The Jackal (Black Dagger Brotherhood: Prison Camp #1)(104)



“Lean on your female,” the goateed Brother ordered. “You’re losing color in your face again. You’re about to pass out—”

Jack went lax before the Brother finished, and Nyx caught her mate, grunting as his heavy weight had to be held up.

But she refused any help from anyone.

He was hers.

She was going to get him to the car on her own.





The next thing Jack was aware of . . . was softness. Softness under his body. Under his head. Along one side of him.

His lids flipped open, consciousness returning with a speed and clarity that told him exactly how far Nyx’s blood had gone to revive him. And his first thought was— “I’m right here.”

Nyx leaned forward and put her face in his line of vision. She was incredibly beautiful to him, with her dark hair pulled back, and her cheeks flushed from emotion, and her eyes glowing with unshed tears.

“Hello,” he said.

“Hi.” She smiled tentatively. “We have a doctor coming.”

“I’m okay.”

“That bite wound is really nasty. We can’t risk infection.”

There was a pause as they both looked at each other, re-memorizing, re-affirming, re-establishing the connection that he had been sure was broken forever.

He reached up and stroked her cheek. The side of her throat. “You’re alive.”

“And so are you.”

Jack glanced around at the homey decor. “Is this your home?”

“It is. We’re in my bedroom.”

Voices percolated from somewhere close by, low and calm. He recognized some of them from the crypt. “Am I really out?”

“Yes, you’re really out. You’re free.”

Jack took a deep breath. He wanted to celebrate—he truly did. “I’m glad,” he said because he didn’t want her to feel anything but joy.

He, however, had left something behind. Someone. Who he had searched for and had not found, living or dead.

Abruptly, Nyx leaned back from her kneeling position by the bed. And as she started motioning with her hand, he shook his head.

“No,” Jack said. “I don’t need a doctor—”

As a slight figure stepped into view, Jack thought . . .

No, no. This was so unfair.

This was a nightmare clothed in the symbols of a dream, the kind of thing that stung the heart when you woke up and realized your female was not with you and your son was still dead— “Father?”

Jack’s body began to shake and he sat up slowly, as if he might wake if he moved too fast. Shifting his feet to the rug one at a time, he paused.

When nothing changed . . . when Nyx still seemed to be beside him, and his son still seemed to be in front of him in the doorway, he stood up. If his injury hurt as his leg bore his weight, he didn’t feel it.

He took a step forward. And then another.

“Son?” he said hoarsely.

Feeling as though he were taking a chance with his own life, he opened up his arms.

“Father!”

His young raced forward and grabbed on. And as the warmth of the slight body registered, and the familiar scent flooded his nose, Jack cradled the one he had sought in an embrace that took his breath away, even as it warmed his heart.

After a moment of squeezing his eyes shut, he looked over the head of that which he had been convinced he had lost . . . to the love of his life.

Who he had never expected to find.



Nyx had to cover her mouth as she regarded the sight of Jack holding Peter to his big chest. The young was impossibly small against his father’s great strength, so it seemed right that the two of them were reunited at last.

The young needed his sire’s protection in this world.

Especially as they both got used to living in the up-above.

Glancing through the open doorway, she nodded at Posie and her grandfather, who were holding hands.

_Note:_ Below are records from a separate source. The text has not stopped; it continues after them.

-- ==== Sys2Proof/Tests/Slice0.lean ====
section
/-! SUPPORT. Tests: the checks of WellFormed, words written out from the spec's tables, the vectors of 95_test_vectors.md
(test providers, frames, single events), and one witness for the hypotheses of each statement. -/

namespace Sys2Proof.Tests

open Sys2Proof Sys2Proof.Machine

/-! ## Helpers -/

/-- The weighted sum of `TH32`, from weight `k` on (95_test_vectors.md §0). -/
def weighted : Nat → List Byte → Nat
  | _, [] => 0
  | k, b :: bs => k * b.toNat + weighted (k + 1) bs

/-- The plain sum of `TD128` (95_test_vectors.md §0). -/
def plain : List Byte → Nat
  | [] => 0
  | b :: bs => b.toNat + plain bs

/-- The test providers `TH32` and `TD128` (95_test_vectors.md §0). -/
def testProviders : Providers where
  hash32 := fun d seed => BitVec.ofNat 32 (seed.toNat + weighted 1 d)
  digest128 := fun d => Vector.ofFn fun m => BitVec.ofNat 8 (17 * m.val + d.length + plain d)

/-- The bytes `k mod 256` for `k = a .. a+n-1`: slices of B300 and B1000. -/
def counting : Nat → Nat → List Byte
  | _, 0 => []
  | a, n + 1 => BitVec.ofNat 8 a :: counting (a + 1) n

/-- A state written as the spec writes it, `(status, inFlight, frameIndex, srcLen)`, with a source of zeros. -/
def at' (st : Status) (fl : Bool) (idx len : Word32) : State :=
  { State.reset with status := st, inFlight := fl, frameIndex := idx, srcLen := len, src := ⟨len.toNat, []⟩ }

/-- A word at the head of the control channel, with a buffer of zeros beside it. -/
def onCtl (w : EventWord) (n : Nat) (s : State) : State := { s with control := [⟨w, ⟨n, []⟩⟩] }

/-- A word at the head of the completion channel. -/
def onCmp (w : EventWord) (s : State) : State := { s with completion := [w] }

/-- What the spec's table shows of the state after an event, and the words of the outputs. -/
structure View where
  status : Status
  inFlight : Bool
  frameIndex : Word32
  srcLen : Word32
  lastError : BitVec 3
  words : List EventWord
  deriving DecidableEq, Repr

/-- The next state, if the outcome is one. -/
def stateOf (o : Host.Outcome State Fault Refusal) : Option State :=
  match o with
  | .next s => some s
  | .fault _ => none
  | .refused _ => none

def view (o : Host.Outcome State Fault Refusal) : Option View :=
  (stateOf o).map fun s => ⟨s.status, s.inFlight, s.frameIndex, s.srcLen, s.lastError, s.outputs.map Output.word⟩

def faultOf (o : Host.Outcome State Fault Refusal) : Option Fault :=
  match o with
  | .next _ => none
  | .fault f => some f
  | .refused _ => none

def refusalOf (o : Host.Outcome State Fault Refusal) : Option Refusal :=
  match o with
  | .next _ => none
  | .fault _ => none
  | .refused r => some r

/-- The frame space after an operation run by itself. -/
def result (o : Host.Outcome State Fault Refusal) : Option (List Byte) := (stateOf o).map State.work

/-! ## WellFormed: an ill-formed term for each check -/

theorem test_wf_digest_length : (Instr.controlFrame ⟨0, 0, rep 15 0, 0, 0xFF⟩).wellFormed = false := by decide
theorem test_wf_ctrl_terminator : (Instr.controlFrame ⟨0, 0, rep 16 0, 0, 0xFE⟩).wellFormed = false := by decide
theorem test_wf_payload_length : (Instr.dataFrame ⟨0, rep 255 0, 0, 0xFF⟩).wellFormed = false := by decide +kernel
theorem test_wf_data_terminator : (Instr.dataFrame ⟨0, rep 256 0, 0, 0⟩).wellFormed = false := by decide +kernel
theorem test_wf_transmit_zero : (Instr.transmit 0).wellFormed = false := by decide
theorem test_wf_error_code : (Instr.error 5).wellFormed = false := by decide
theorem test_wf_buffer_length : (Instr.buildControlFrame (List.replicate (2 ^ 32) 0)).wellFormed = false := by
  simp only [Instr.wellFormed, List.length_replicate, Nat.lt_irrefl, decide_false]
theorem test_wf_chunk_empty : (Instr.buildDataFrame [] 0).wellFormed = false := by decide
theorem test_wf_chunk_long : (Instr.buildDataFrame (rep 257 0) 0).wellFormed = false := by decide +kernel
theorem test_wf_block_number : (Instr.buildDataFrame [0x41] 65536).wellFormed = false := by decide
theorem test_wf_pad_empty : (Instr.pad []).wellFormed = false := by decide
theorem test_wf_stripe_length : (Instr.stripe (rep 270 0)).wellFormed = false := by decide +kernel

/-! ## Decode: words of 95_test_vectors.md 4.2, frames of 2.2 and 2.3 -/

theorem test_decode_start : decode (.event 0x0101000001) = .ok (.start 16777217) := by decide
theorem test_decode_stop : decode (.event 0x0200000000) = .ok .stop := by decide
theorem test_decode_complete : decode (.event 0x0300000003) = .ok (.complete 3) := by decide
theorem test_decode_load_fail : decode (.event 0x0400000000) = .ok .loadFail := by decide
theorem test_decode_transmit : decode (.event 0x1000000004) = .ok (.transmit 4) := by decide
theorem test_decode_done : decode (.event 0x1100000004) = .ok (.done 4) := by decide
theorem test_decode_error : decode (.event 0x1200000002) = .ok (.error 2) := by decide

/-- EV-C2, written out. -/
def evC2 : List Byte :=
  [0x00, 0x00, 0x00, 0x00, 0xAA, 0x55, 0x42, 0x81, 0x01, 0x00, 0x00, 0x00, 0xFF, 0xBA, 0xD0, 0x32,
   0x42, 0x53, 0x64, 0x75, 0x86, 0x97, 0xA8, 0xB9, 0xCA, 0xDB, 0xEC, 0xFD, 0x0E, 0x1F, 0x30, 0x41,
   0x5A, 0x28, 0xAE, 0xDE, 0xFF]

/-- The 16-byte row of padding as sent (EV-D2, EV-D3). -/
def padRow : List Byte :=
  [0xFF, 0xFF, 0xFF, 0xFF, 0xFF, 0xFF, 0x55, 0xFF, 0xFF, 0xFF, 0xFF, 0xFF, 0xFF, 0xFF, 0xAA, 0xFF]

/-- EV-D2 as sent, written out. -/
def evD2 : List Byte :=
  [0x00, 0x00, 0x00, 0x00, 0xAA, 0x55, 0x42, 0x01, 0x01, 0x00, 0x00, 0x01, 0x02, 0x03, 0x51, 0x05,
   0x06, 0x07, 0x08, 0x09, 0x0A, 0x0B, 0xA6, 0x0D, 0x0E, 0x0F, 0x10, 0x11, 0x12, 0x13, 0x41, 0x15,
   0x16, 0x17, 0x18, 0x19, 0x1A, 0x1B, 0xB6, 0x1D, 0x1E, 0x1F, 0x20, 0x21, 0x22, 0x23, 0x71, 0x25,
   0x26, 0x27, 0x28, 0x29, 0x2A, 0x2B, 0x55, 0xFF, 0xFF, 0xFF, 0xFF, 0xFF, 0xFF, 0xFF, 0xAA, 0xFF] ++
  (List.replicate 12 padRow).flatten ++
  [0xFF, 0xFF, 0xFF, 0xFF, 0xFF, 0xFF, 0x55, 0xFF, 0xFF, 0xFF, 0xC6, 0xD7, 0x2C, 0xDF, 0xFF]

/-- EV-D3 as sent, written out. -/
def evD3 : List Byte :=
  [0x00, 0x00, 0x00, 0x00, 0xAA, 0x55, 0x42, 0x01, 0xFF, 0xFF, 0x41, 0xFF, 0xFF, 0xFF, 0xAA, 0xFF] ++
  (List.replicate 15 padRow).flatten ++
  [0xFF, 0xFF, 0xFF, 0xFF, 0xFF, 0xFF, 0x55, 0xFF, 0xFF, 0xFF, 0x73, 0xBD, 0x30, 0xDF, 0xFF]

theorem test_decode_control_frame : decode (.frame evC2) = .ok (.controlFrame
    ⟨1, 0x32D0BAFF, [0x42, 0x53, 0x64, 0x75, 0x86, 0x97, 0xA8, 0xB9, 0xCA, 0xDB, 0xEC, 0xFD, 0x0E, 0x1F, 0x30, 0x41],
      0xDEAE285A, 0xFF⟩) := by decide +kernel

theorem test_decode_data_frame :
    decode (.frame evD3) = .ok (.dataFrame ⟨0xFFFF, 0x41 :: rep 255 0xFF, 0xDF30BD73, 0xFF⟩) := by decide +kernel

/-- Q-15, Q-16 and the bytes of no format (30_encoding.md R64, R66, R70). -/
theorem test_decode_rejects :
    decode (.event 0x0500000000) = .error (.reservedCode 5) ∧
    decode (.event 0x0200000001) = .error (.reservedArgument 2 1) ∧
    decode (.event 0x0480000000) = .error (.reservedArgument 4 0x80000000) ∧
    decode (.frame [0, 0, 0]) = .error .unknownFrameType ∧
    decode (.frame (evC2 ++ [0])) = .error .wrongFrameLength ∧
    decode (.frame (0x01 :: evC2.tail)) = .error .wrongPreamble := by decide +kernel

/-- The nine rows of the opcode table, as the table numbers them, select their instruction. -/
theorem test_table_rows :
    tableRows.map (fun r => (decodeTableWord r.nbits r.pattern).bind Instr.row) = tableRows.map some := by
  decide +kernel

/-- Each row's word, placed after reset, is run by the next step. -/
theorem test_fetch_word_runs :
    tableRows.all (fun r => (stateOf (step (State.reset.withFetchWord r.nbits r.pattern))).isSome) = true := by decide +kernel

/-! ## The encoder, with the test providers (95_test_vectors.md 2.2 to 2.5) -/

/-- EV-C1 and EV-C2. -/
theorem test_build_control_frame :
    buildControlFrame testProviders [] =
      [0x00, 0x00, 0x00, 0x00, 0xAA, 0x55, 0x42, 0x81, 0x00, 0x00, 0x00, 0x00, 0xBE, 0xBA, 0xD0, 0x32,
       0x00, 0x11, 0x22, 0x33, 0x44, 0x55, 0x66, 0x77, 0x88, 0x99, 0xAA, 0xBB, 0xCC, 0xDD, 0xEE, 0xFF,
       0x89, 0x3E, 0xAE, 0xDE, 0xFF] ∧
    buildControlFrame testProviders [0x41] = evC2 := by decide +kernel

/-- EV-C3. -/
theorem test_build_control_frame_300 :
    buildControlFrame testProviders (counting 0 300) =
      [0x00, 0x00, 0x00, 0x00, 0xAA, 0x55, 0x42, 0x81, 0x2C, 0x01, 0x00, 0x00, 0x9A, 0x30, 0x2A, 0x33,
       0x5E, 0x6F, 0x80, 0x91, 0xA2, 0xB3, 0xC4, 0xD5, 0xE6, 0xF7, 0x08, 0x19, 0x2A, 0x3B, 0x4C, 0x5D,
       0xD3, 0x1B, 0xAE, 0xDE, 0xFF] := by decide +kernel

/-- EV-D2 and EV-D3. -/
theorem test_build_data_frame :
    buildDataFrame testProviders (counting 256 44) 1 = evD2 ∧
    buildDataFrame testProviders [0x41] 0xFFFF = evD3 := by decide +kernel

When they ducked out of sight into the kitchen, she heard the back door open and close and guessed the Brothers were departing for now. They would return. On the car ride back home, Rhage, the blond one, had said they wanted as many details as possible about the prison and how it functioned and what kind of equipment it had.

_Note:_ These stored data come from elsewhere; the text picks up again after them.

-- ==== Sys2Proof/Syntax.lean ====
section
/-!
DEFINITION. The commands of the device: one constructor for each row of spec/opcode_table.json. The table gives no
row an encoding, so the operands are the model's own (log entry 5): what the row's rule says the outside world
brings to it. A command that is a register access carries the access (master, identity, source node, tag); a
command that is an analogue or external event carries the measured levels.
-/

namespace Sys2Proof

/-- The masters of Table 5.3. -/
inductive Master where
  | host | tile | fabric | wicket | engine
  deriving DecidableEq, Repr

/-- The ID of a master (Table 5.3). -/
def Master.id : Master → Nat
  | .host => 0
  | .tile => 1
  | .fabric => 2
  | .wicket => 3
  | .engine => 4

/-- Who makes an access: master, household identity (0-7, or 15 for the manager), source node, tag, and whether the
address was given in fabric form (R154, R160, R167). -/
structure Acc where
  master : Master
  hh : Fin 16
  node : Fin 64
  tag : Fin 16
  fab : Bool
  deriving DecidableEq, Repr

/-- The manager on the host. -/
def Acc.mgr : Acc := ⟨.host, 15, 29, 0, false⟩

/-- Household `h` on the host. -/
def Acc.ofHh (h : Fin 8) : Acc := ⟨.host, ⟨h.val, by omega⟩, 29, 0, false⟩

/-- The causes of POR (Table 3.16). -/
inductive PorCause where
  | vio33 | resetIn | vcore | vaux18
  deriving DecidableEq, Repr

/-- The power-stage rails of Table 3.8. -/
inductive StageRail where
  | vgd | vstb | vm
  deriving DecidableEq, Repr

/-- The DRAM rails of Table 3.8. -/
inductive DramRail where
  | vdd2x | vddqx
  deriving DecidableEq, Repr

/-- What the reference monitor measured of one candidate in a window (R128, R129): the number of whole periods and
the time they took in 1/32 st, whether no gap exceeded 2,000 st, and, for a fabric candidate, whether its partner
reports that its beat derives from this device. -/
structure CandMeas where
  periods : Nat
  delta : Nat
  gapsOk : Bool
  dependent : Bool
  deriving DecidableEq, Repr

/-- The header ECC of a CSI-2 packet: clean, corrected or not correctable (Table 6.6). -/
inductive EccResult where
  | clean | corrected | uncorrectable
  deriving DecidableEq, Repr

/-- What the header of a CSI-2 packet says: its virtual channel, whether its VCX extension is not zero, and its
ECC. -/
structure CsiHead where
  vc : Fin 4
  vcx : Bool
  ecc : EccResult
  deriving DecidableEq, Repr

/-- The byte of a CSI-2 packet header beside its data identifier and word count: whether the VCX extension is not
zero, and the ECC. -/
structure CsiCheck where
  vcx : Bool
  ecc : EccResult
  deriving DecidableEq, Repr

/-- A loss of lane synchronisation on ingest port `m`: the lanes and the clock that are still there. -/
structure LanesOff where
  m : Fin 4
  lanes : BitVec 4
  clk : Bool
  deriving DecidableEq, Repr

/-- A line output, 0-15 the triggers and 16-23 the strobes, whose sensed level became wrong or right again (R242). -/
structure Shorted where
  out : Fin 24
  wrong : Bool
  deriving DecidableEq, Repr

/-- What the Weighhouse finds at its start beside its two parameter copies (R294): whether the identity is sound, the
commit slot that an erroneous cell spoils, and the ledger entry that does not read back. -/
structure StartAreas where
  identity : Bool
  slot : Option (Fin 512)
  ledger : Option (BitVec 32)
  deriving DecidableEq, Repr

/-- A grant: the target port or peripheral bus, and the parities of the request and of the response found wrong
(R165, R194). -/
structure Grant where
  port : Fin 35
  bad : Bool
  badRsp : BitVec 64
  deriving DecidableEq, Repr

/-- The next instruction of leaf `t` reads its window, with the ECC of what it reads. -/
structure TileRead where
  t : Fin 64
  ecc : EccResult
  deriving DecidableEq, Repr

/-- What the other chips of a run report at a barrier: the largest refresh contribution among them, and the REPLAY_AGE
of the frame that brought it (R622, R623). -/
structure RefReport where
  refMax : BitVec 32
  age : BitVec 32
  deriving DecidableEq, Repr

/-- A credit read out of a reverse crossing: its channel, and whether an upset made it from nothing (R427). -/
structure CreditIn where
  vc : Fin 6
  upset : Bool
  deriving DecidableEq, Repr

/-- A serving decision of a DRAM channel, and whether ECC corrected what it reads. -/
structure DramServe where
  c : Fin 2
  corrected : Bool
  deriving DecidableEq, Repr

/-- A Commons frame (Tables 14.3, 14.4): its header fields, its payload, whose length is LEN, and how many RS-FEC
codewords were corrected while it came in (0 on a frame that goes out). -/
structure Frame where
  kind : Nat
  version : Nat
  vc : Nat
  lcl : Bool
  down : Bool
  bcast : Bool
  replayed : Bool
  poison : Bool
  dst : Nat
  src : Nat
  hh : Nat
  epoch : Nat
  seq : Nat
  ack : Nat
  ackV : Bool
  nak : Bool
  age : Nat
  arg2 : Nat
  arg3 : Nat
  payload : List Byte
  corrected : Nat
  deriving DecidableEq, Repr

/-- How the pop of an egress frame can fail (R529, Table 11.7). -/
inductive PopFail where
  | denied | decode | timeout
  deriving DecidableEq, Repr

/-- What an egress decision meets: whether the host grants posted-write credit, and how and after how many words the
pop fails, if it does (R504, R529). -/
structure EgressIn where
  credit : Bool
  fail : Option (PopFail × Fin 1025)
  deriving DecidableEq, Repr

/-- What a configuration request asks of a function, as far as the device acts on it (R638, R640, R646, Table 17.2):
its identification, Bus Master Enable, MSI-X Enable and Function Mask, SR-IOV VF Enable and NumVFs,
Max_Payload_Size as 128 × 2^code bytes, or the AER bits, which a write may clear. -/
inductive CfgReq where
  | ids
  | busMaster (on : Bool)
  | msix (enable mask : Bool)
  | vfs (enable : Bool) (num : Fin 9)
  | payload (code : Fin 3)
  | aer (clear : Bool)
  deriving DecidableEq, Repr

/-- What lets a pending message go: a vector's mask or the function's mask clears, or Bus Master Enable is set
(R646). -/
inductive Unmask where
  | vector (v : Fin 64)
  | function
  | busMaster
  deriving DecidableEq, Repr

There would be time for that later, though.

And a healer was coming any minute.

Nyx refocused on Jack and the pretrans. The two had pulled back a little and were studying each other, both clearly looking for injuries.

“Are you okay, father? Your leg is—”

“I’m going to be perfectly fine.” Jack patted the young’s shoulder. “But how are you here? How do you know my Nyx?”

“It was an accident, father.”

“What?”

Nyx spoke up. “Posie and I were driving home—”

“And I ran out into the road,” Peter chimed in.

“We hit him by mistake. It was a total accident.”

“But they saved me. Posie nursed me back to health.”

Yeah, on that note? Nyx was convinced that her sister had willed the pretrans to pull through: Posie had been utterly determined that he wasn’t going to die on her watch, and what do you know. Even the Grim Reaper had been afraid of the female’s cheerful brand of not-having-it.

“Posie’s my sister,” Nyx explained. “My other sister. Anyway, that was how it all started. In his delirium, your son was talking about where he had come from, where he had escaped from.”